-- ==== Sys2Proof/Machine/FloatOps.lean ====
section
/-! DEFINITION. Floating-point, conversion and group instructions: FSETP, FADD to FMXS, SHFLI to MRNK.i64, AFADD (R160, R174–R197, R209). -/

namespace Sys2Proof.Machine

/-- The FP32 value of a word. -/
def fv (w : Word) : FV := fp32.val w.toNat
/-- Enc(RoundNE(v)) as a word. -/
def fw (v : FV) : Word := BitVec.ofNat 32 (fp32.enc v)
/-- Enc(Round(v)) in a mode. -/
def fwm (v : FV) (code : Nat) : Word := BitVec.ofNat 32 (fp32.enc v (RMode.ofCode code))
/-- Half `h` of a word. -/
def half (w : Word) (h : Nat) : Nat := (w.extractLsb' (16 * h) 16).toNat
/-- A function of the two halves of A, B and D (R181). -/
def halves (f : Nat → Nat → Nat → Nat) (a b d : Word) : Word :=
  BitVec.ofNat 32 (f (half a 1) (half b 1) (half d 1) * 2 ^ 16 + f (half a 0) (half b 0) (half d 0))
/-- A rounded function of values on one half. -/
def onHalf (m : Fmt) (f : FV → FV → FV → FV) (a b d : Nat) : Nat := m.enc (f (m.val a) (m.val b) (m.val d))
/-- A word with the `n` bits from `at` up replaced. -/
def insertBits (w : Word) (pos n x : Nat) : Word :=
  BitVec.ofNat 32 (w.toNat / 2 ^ (pos + n) * 2 ^ (pos + n) + x % 2 ^ n * 2 ^ pos + w.toNat % 2 ^ pos)
/-- F2I's limits by type code (R183). -/
def intLo (t : Nat) : Int := match t with | 0 => -(2 ^ 31) | 2 => -(2 ^ 63) | _ => 0
/-- F2I's upper limits. -/
def intHi (t : Nat) : Int := match t with | 0 => 2 ^ 31 - 1 | 1 => 2 ^ 32 - 1 | 2 => 2 ^ 63 - 1 | _ => 2 ^ 64 - 1
/-- I2F's operand by type code (R184). -/
def intOf (v : Dev) (t : Thread) (k : Nat) : Int :=
  match k with | 0 => (v.a32 t).toInt | 1 => (v.a32 t).toNat | 2 => (v.a64 t).toInt | _ => (v.a64 t).toNat
/-- Bits and place of an element position (R190). -/
def elemBits (fmt : Nat) : Nat := if fmt = 0 then 4 else 8

/-- FSETP (R160). -/
def execFsetp (w : Pc) (s : State) : Host.Outcome State Fault Refusal :=
  let v := w.dev 0x44
  .next (runWord v (fun i s => i.each s fun t th => th.setP v.pd (fcond w.cond.toNat (fv (v.a32 t)) (fv (v.b32 t)))) s)

/-- FADD (R177). -/
def execFadd (w : Rrr) (s : State) : Host.Outcome State Fault Refusal :=
  let v := w.dev 0x58
  .next (runLanes v (fun t => v.wd (fw ((fv (v.a32 t)).add (fv (v.b32 t))))) s)

/-- FSUB (R177). -/
def execFsub (w : Rrr) (s : State) : Host.Outcome State Fault Refusal :=
  let v := w.dev 0x59
  .next (runLanes v (fun t => v.wd (fw ((fv (v.a32 t)).add (fv (v.b32 t)).neg))) s)

/-- FMUL (R177). -/
def execFmul (w : Rrr) (s : State) : Host.Outcome State Fault Refusal :=
  let v := w.dev 0x5A
  .next (runLanes v (fun t => v.wd (fw ((fv (v.a32 t)).mul (fv (v.b32 t))))) s)

/-- FFMA (R177). -/
def execFfma (w : Rrr) (s : State) : Host.Outcome State Fault Refusal :=
  let v := w.dev 0x5B
  .next (runLanes v (fun t => v.wd (fw (((fv (v.a32 t)).mul (fv (v.b32 t))).add (fv (v.d32 t))))) s)

/-- FMIN (R178). -/
def execFmin (w : Rrr) (s : State) : Host.Outcome State Fault Refusal :=
  let v := w.dev 0x5C
  .next (runLanes v (fun t => v.wd (BitVec.ofNat 32 (fp32.pick false (v.a32 t).toNat (v.b32 t).toNat))) s)

/-- FMAX (R178). -/
def execFmax (w : Rrr) (s : State) : Host.Outcome State Fault Refusal :=
  let v := w.dev 0x5D
  .next (runLanes v (fun t => v.wd (BitVec.ofNat 32 (fp32.pick true (v.a32 t).toNat (v.b32 t).toNat))) s)

/-- FABS (R179). -/
def execFabs (w : Rrr) (s : State) : Host.Outcome State Fault Refusal :=
  let v := w.dev 0x5E
  .next (runLanes v (fun t => v.wd (v.a32 t &&& 0x7FFFFFFF)) s)

/-- FNEG (R179). -/
def execFneg (w : Rrr) (s : State) : Host.Outcome State Fault Refusal :=
  let v := w.dev 0x5F
  .next (runLanes v (fun t => v.wd (v.a32 t ^^^ 0x80000000)) s)

/-- FRND (R180). -/
def execFrnd (w : Rrr) (s : State) : Host.Outcome State Fault Refusal :=
  let v := w.dev 0x60
  .next (runLanes v (fun t => v.wd (fw (integral (RMode.ofCode (v.b.toNat % 4)) (fv (v.a32 t))))) s)

/-- HADD2 (R181). -/
def execHadd2 (w : Rrr) (s : State) : Host.Outcome State Fault Refusal :=
  let v := w.dev 0x61
  .next (runLanes v (fun t => v.wd (halves (onHalf fp16 fun a b _ => a.add b) (v.a32 t) (v.b32 t) (v.d32 t))) s)

/-- HMUL2 (R181). -/
def execHmul2 (w : Rrr) (s : State) : Host.Outcome State Fault Refusal :=
  let v := w.dev 0x62
  .next (runLanes v (fun t => v.wd (halves (onHalf fp16 fun a b _ => a.mul b) (v.a32 t) (v.b32 t) (v.d32 t))) s)

/-- HFMA2 (R181). -/
def execHfma2 (w : Rrr) (s : State) : Host.Outcome State Fault Refusal :=
  let v := w.dev 0x63
  .next (runLanes v (fun t => v.wd (halves (onHalf fp16 fun a b d => (a.mul b).add d) (v.a32 t) (v.b32 t) (v.d32 t))) s)

/-- HMIN2 (R181). -/
def execHmin2 (w : Rrr) (s : State) : Host.Outcome State Fault Refusal :=
  let v := w.dev 0x64
  .next (runLanes v (fun t => v.wd (halves (fun a b _ => fp16.pick false a b) (v.a32 t) (v.b32 t) (v.d32 t))) s)

/-- HMAX2 (R181). -/
def execHmax2 (w : Rrr) (s : State) : Host.Outcome State Fault Refusal :=
  let v := w.dev 0x65
  .next (runLanes v (fun t => v.wd (halves (fun a b _ => fp16.pick true a b) (v.a32 t) (v.b32 t) (v.d32 t))) s)

/-- BADD2 (R181). -/
def execBadd2 (w : Rrr) (s : State) : Host.Outcome State Fault Refusal :=
  let v := w.dev 0x66
  .next (runLanes v (fun t => v.wd (halves (onHalf bf16 fun a b _ => a.add b) (v.a32 t) (v.b32 t) (v.d32 t))) s)

/-- BMUL2 (R181). -/
def execBmul2 (w : Rrr) (s : State) : Host.Outcome State Fault Refusal :=
  let v := w.dev 0x67
  .next (runLanes v (fun t => v.wd (halves (onHalf bf16 fun a b _ => a.mul b) (v.a32 t) (v.b32 t) (v.d32 t))) s)

/-- BFMA2 (R181). -/
def execBfma2 (w : Rrr) (s : State) : Host.Outcome State Fault Refusal :=
  let v := w.dev 0x68
  .next (runLanes v (fun t => v.wd (halves (onHalf bf16 fun a b d => (a.mul b).add d) (v.a32 t) (v.b32 t) (v.d32 t))) s)

/-- FRCP (R182). -/
def execFrcp (w : Rrr) (s : State) : Host.Outcome State Fault Refusal :=
  let v := w.dev 0x69
  .next (runLanes v (fun t => v.wd (fw ((FV.fin false 1 0).div (fv (v.a32 t))))) s)

/-- FRSQ (R182). -/
def execFrsq (w : Rrr) (s : State) : Host.Outcome State Fault Refusal :=
  let v := w.dev 0x6A
  .next (runLanes v (fun t => v.wd (fw (fv (v.a32 t)).rsqrt)) s)

/-- FSQRT (R182). -/
def execFsqrt (w : Rrr) (s : State) : Host.Outcome State Fault Refusal :=
  let v := w.dev 0x6B
  .next (runLanes v (fun t => v.wd (fw (fv (v.a32 t)).sqrt)) s)

/-- FEXP2 (R182). -/
def execFexp2 (w : Rrr) (s : State) : Host.Outcome State Fault Refusal :=
  let v := w.dev 0x6C
  .next (runLanes v (fun t => v.wd (fw (fv (v.a32 t)).exp2)) s)

/-- FLOG2 (R182). -/
def execFlog2 (w : Rrr) (s : State) : Host.Outcome State Fault Refusal :=
  let v := w.dev 0x6D
  .next (runLanes v (fun t => v.wd (fw (fv (v.a32 t)).log2)) s)

/-- FSIN (R182). -/
def execFsin (w : Rrr) (s : State) : Host.Outcome State Fault Refusal :=
  let v := w.dev 0x6E
  .next (runLanes v (fun t => v.wd (fw (fv (v.a32 t)).sin)) s)

/-- FCOS (R182). -/
def execFcos (w : Rrr) (s : State) : Host.Outcome State Fault Refusal :=
  let v := w.dev 0x6F
  .next (runLanes v (fun t => v.wd (fw (fv (v.a32 t)).cos)) s)

/-- FTANH (R182). -/
def execFtanh (w : Rrr) (s : State) : Host.Outcome State Fault Refusal :=
  let v := w.dev 0x70
  .next (runLanes v (fun t => v.wd (fw (fv (v.a32 t)).tanh)) s)

/-- FDIV (R182). -/
def execFdiv (w : Rrr) (s : State) : Host.Outcome State Fault Refusal :=
  let v := w.dev 0x71
  .next (runLanes v (fun t => v.wd (fw ((fv (v.a32 t)).div (fv (v.b32 t))))) s)

/-- F2I (R183). -/
def execF2i (w : Rrr) (s : State) : Host.Outcome State Fault Refusal :=
  let v := w.dev 0x72
  let k := v.b.toNat % 4
  .next (runLanes v (fun t =>
    let r := toIntSat (RMode.ofCode (v.b.toNat / 4 % 4)) (intLo k) (intHi k) (fv (v.a32 t))
    if k ≥ 2 then v.wdd (BitVec.ofInt 64 r) else v.wd (BitVec.ofInt 32 r)) s)

/-- I2F (R184). -/
def execI2f (w : Rrr) (s : State) : Host.Outcome State Fault Refusal :=
  let v := w.dev 0x73
  .next (runLanes v (fun t => v.wd (fwm (ofInteger (intOf v t (v.b.toNat % 4))) (v.b.toNat / 4 % 4))) s)

/-- F2H (R185). -/
def execF2h (w : Rrr) (s : State) : Host.Outcome State Fault Refusal :=
  let v := w.dev 0x74
  let m := if v.b.getLsbD 0 then bf16 else fp16
  .next (runLanes v (fun t => v.wd (insertBits (v.d32 t) (if v.b.getLsbD 1 then 16 else 0) 16 (m.enc (fv (v.a32 t))))) s)

/-- H2F (R185). -/
def execH2f (w : Rrr) (s : State) : Host.Outcome State Fault Refusal :=
  let v := w.dev 0x75
  let m := if v.b.getLsbD 0 then bf16 else fp16
  .next (runLanes v (fun t => v.wd (fw (m.val (half (v.a32 t) (if v.b.getLsbD 1 then 1 else 0))))) s)

/-- F2Q (R190, R191). -/
def execF2q (w : Rrr) (s : State) : Host.Outcome State Fault Refusal :=
  let v := w.dev 0x76
  let n := elemBits (bits v.lw 2 0)
  .next (runLanes v (fun t => v.wd (insertBits (v.d32 t) (n * bits v.lw 7 3) n
    (quantise (bits v.lw 2 0) (fv (v.a32 t)) ((v.rb32 t).toNat % 256)))) s)

/-- Q2F (R190). -/
def execQ2f (w : Rrr) (s : State) : Host.Outcome State Fault Refusal :=
  let v := w.dev 0x77
  let n := elemBits (bits v.lw 2 0)
  .next (runLanes v (fun t => v.wd (fw (dequantise (bits v.lw 2 0) ((v.a32 t).toNat / 2 ^ (n * bits v.lw 7 3) % 2 ^ n)
    ((v.rb32 t).toNat % 256)))) s)

/-- FSCL (R186). -/
def execFscl (w : Rrr) (s : State) : Host.Outcome State Fault Refusal :=
  let v := w.dev 0x78
  .next (runLanes v (fun t => v.wd (fw ((fv (v.a32 t)).scale (v.b32 t).toInt))) s)

/-- FCLS (R187). -/
def execFcls (w : Rrr) (s : State) : Host.Outcome State Fault Refusal :=
  let v := w.dev 0x79
  .next (runLanes v (fun t => v.wd (BitVec.ofNat 32 (classOf (v.a32 t).toNat))) s)

/-- FXCVT (R188). -/
def execFxcvt (w : Rrr) (s : State) : Host.Outcome State Fault Refusal :=
  let v := w.dev 0x7A
  .next (runLanes v (fun t => v.wd (fw (FV.ofInt (BitVec.ofNat 128 (leNat (wordsLe (t.vs v.a.toNat 4)))).toInt (v.b32 t).toInt))) s)

/-- FMXS (R189). -/
def execFmxs (w : Rrr) (s : State) : Host.Outcome State Fault Refusal :=
  let v := w.dev 0x7B
  .next (runLanes v (fun t => v.wd (BitVec.ofNat 32 (blockScale (v.b.toNat % 8) (v.a32 t).toNat))) s)

/-! ### Group instructions (R192) -/

/-- The active thread at a position. -/
def Iss.atPos (i : Iss) (j : Int) : Option Thread := i.act.find? fun t => (t.pos : Int) == j

/-- A shuffle (R193): A of the thread at the source position, else one's own. -/
def runShuffle (v : Dev) (src : Nat → Nat → Nat → Int) (s : State) : State :=
  runWord v (fun i s => i.each s fun _ th =>
    th.setVs (v.wd (v.a32 ((i.atPos (src i.desc.width th.pos (v.b32 th).toNat)).getD th)))) s

/-- An integer reduction (R194): every active thread gets the same word. -/
def runReduce (v : Dev) (f : List Word → Word) (s : State) : State :=
  runWord v (fun i s => i.each s fun _ th => th.setVs (v.wd (f (i.act.map v.a32)))) s

/-- The sum of words mod 2^32. -/
def sumWords (l : List Word) : Word := l.foldl (· + ·) 0

/-- One thread of CXCH (R196): its key's new value and whether it took the partner's. -/
def exchange {n : Nat} (c : Word) (pos : Nat) (mine : BitVec n) (theirs : Option (BitVec n)) : BitVec n × Bool :=
  match theirs with
  | none => (mine, false)
  | some other =>
    let lo := min pos (pos ^^^ bits c 7 0)
    let asc := lo &&& bits c 15 8 == 0
    let less := if c.getLsbD 16 then mine.toInt ≤ other.toInt else mine.toNat ≤ other.toNat
    let least := if less then mine else other
    let most := if less then other else mine
    let want := if (pos == lo) == asc then least else most
    if want = mine then (mine, false) else (other, true)

/-- CXCH on keys of a width (R196). -/
def runExchange {n : Nat} (v : Dev) (key : Thread → BitVec n) (out : BitVec n → List (Nat × Word)) (s : State) : State :=
  runWord v (fun i s => i.each s fun _ th =>
    let c := v.b32 th
    let r := exchange c th.pos (key th) ((i.atPos (th.pos ^^^ bits c 7 0 : Nat)).map key)
    (th.setVs (out r.1)).setP (bits c 19 17) r.2) s

/-- MRNK.i64's rank of one thread (R197). -/
def mergeRank (act : List Thread) (key : Thread → Addr) (c : Word) (t : Thread) : Nat :=
  let h := bits c 7 0
  if h = 0 then t.pos
  else
    let base := fun (u : Thread) => u.pos / (2 * h) * (2 * h)
    let inA := fun (u : Thread) => decide (u.pos - base u < h)
    let num := fun (u : Thread) => if c.getLsbD 8 then (key u).toInt else (key u).toNat
    let mates := act.filter fun u => base u == base t
    let own := (mates.filter fun u => inA u == inA t && decide (u.pos < t.pos)).length
    let other := (mates.filter fun u => inA u != inA t && (if inA t then decide (num u < num t) else decide (num u ≤ num t))).length
    base t + own + other

/-- SHFLI (R193). -/
def execShfli (w : Rrr) (s : State) : Host.Outcome State Fault Refusal :=
  let v := w.dev 0x80
  .next (runShuffle v (fun w _ n => (n % w : Nat)) s)

/-- SHFLU (R193). -/
def execShflu (w : Rrr) (s : State) : Host.Outcome State Fault Refusal :=
  let v := w.dev 0x81
  .next (runShuffle v (fun _ p n => (p : Int) - n) s)

/-- SHFLD (R193). -/
def execShfld (w : Rrr) (s : State) : Host.Outcome State Fault Refusal :=
  let v := w.dev 0x82
  .next (runShuffle v (fun _ p n => (p : Int) + n) s)

/-- SHFLX (R193). -/
def execShflx (w : Rrr) (s : State) : Host.Outcome State Fault Refusal :=
  let v := w.dev 0x83
  .next (runShuffle v (fun w p n => (p ^^^ (n % w) : Nat)) s)

/-- GRADD.i32 (R194). -/
def execGraddI32 (w : Rrr) (s : State) : Host.Outcome State Fault Refusal :=
  let v := w.dev 0x84
  .next (runReduce v (sumWords) s)

/-- GRADD.f32 (R195). -/
def execGraddF32 (w : Rrr) (s : State) : Host.Outcome State Fault Refusal :=
  let v := w.dev 0x85
  .next (runWord v (fun i s =>
    let places := (List.range i.desc.width).map fun (j : Nat) => (i.atPos j).map fun u => fv (v.a32 u)
    i.each s fun _ th => th.setVs (v.wd (fw ((treeSum i.desc.width.log2 places).getD .nan)))) s)

/-- GRMIN.s32 (R194). -/
def execGrminS32 (w : Rrr) (s : State) : Host.Outcome State Fault Refusal :=
  let v := w.dev 0x86
  .next (runReduce v (fun l => l.foldl (fun a b => if a.toInt ≤ b.toInt then a else b) 0x7FFFFFFF) s)

/-- GRMAX.s32 (R194). -/
def execGrmaxS32 (w : Rrr) (s : State) : Host.Outcome State Fault Refusal :=
  let v := w.dev 0x87
  .next (runReduce v (fun l => l.foldl (fun a b => if b.toInt ≤ a.toInt then a else b) 0x80000000) s)

/-- GSCAN.i32 (R194). -/
def execGscanI32 (w : Rrr) (s : State) : Host.Outcome State Fault Refusal :=
  let v := w.dev 0x88
  .next (runWord v (fun i s => i.each s fun _ th =>
    th.setVs (v.wd (sumWords ((i.act.filter fun u => u.pos < th.pos || (u.pos == th.pos && !v.b.getLsbD 0)).map v.a32)))) s)

/-- CXCH.i64 (R196). -/
def execCxchI64 (w : Rrr) (s : State) : Host.Outcome State Fault Refusal :=
  let v := w.dev 0x89
  .next (runExchange v v.a64 v.wdd s)

/-- CXCH.i32 (R196). -/
def execCxchI32 (w : Rrr) (s : State) : Host.Outcome State Fault Refusal :=
  let v := w.dev 0x8A
  .next (runExchange v v.a32 v.wd s)

/-- MRNK.i64 (R197). -/
def execMrnkI64 (w : Rrr) (s : State) : Host.Outcome State Fault Refusal :=
  let v := w.dev 0x8B
  .next (runWord v (fun i s => i.each s fun _ th => th.setVs (v.wd (BitVec.ofNat 32 (mergeRank i.act v.a64 (v.b32 th) th)))) s)

/-- AFADD (R209). -/
def execAfadd (w : Rrr) (s : State) : Host.Outcome State Fault Refusal :=
  let v := w.dev 0xA4
  .next (runAtomic v 4 (fun t old => some (fp32.enc ((fp32.val old).add (fv (v.rb32 t))))) s)

end Sys2Proof.Machine
end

* _TASK STATEMENT_: Using the records above, copy all lines that include the word "limits".

* _SOLUTION TO THIS TASK_:
/-- F2I's limits by type code (R183). -/
/-- F2I's upper limits. -/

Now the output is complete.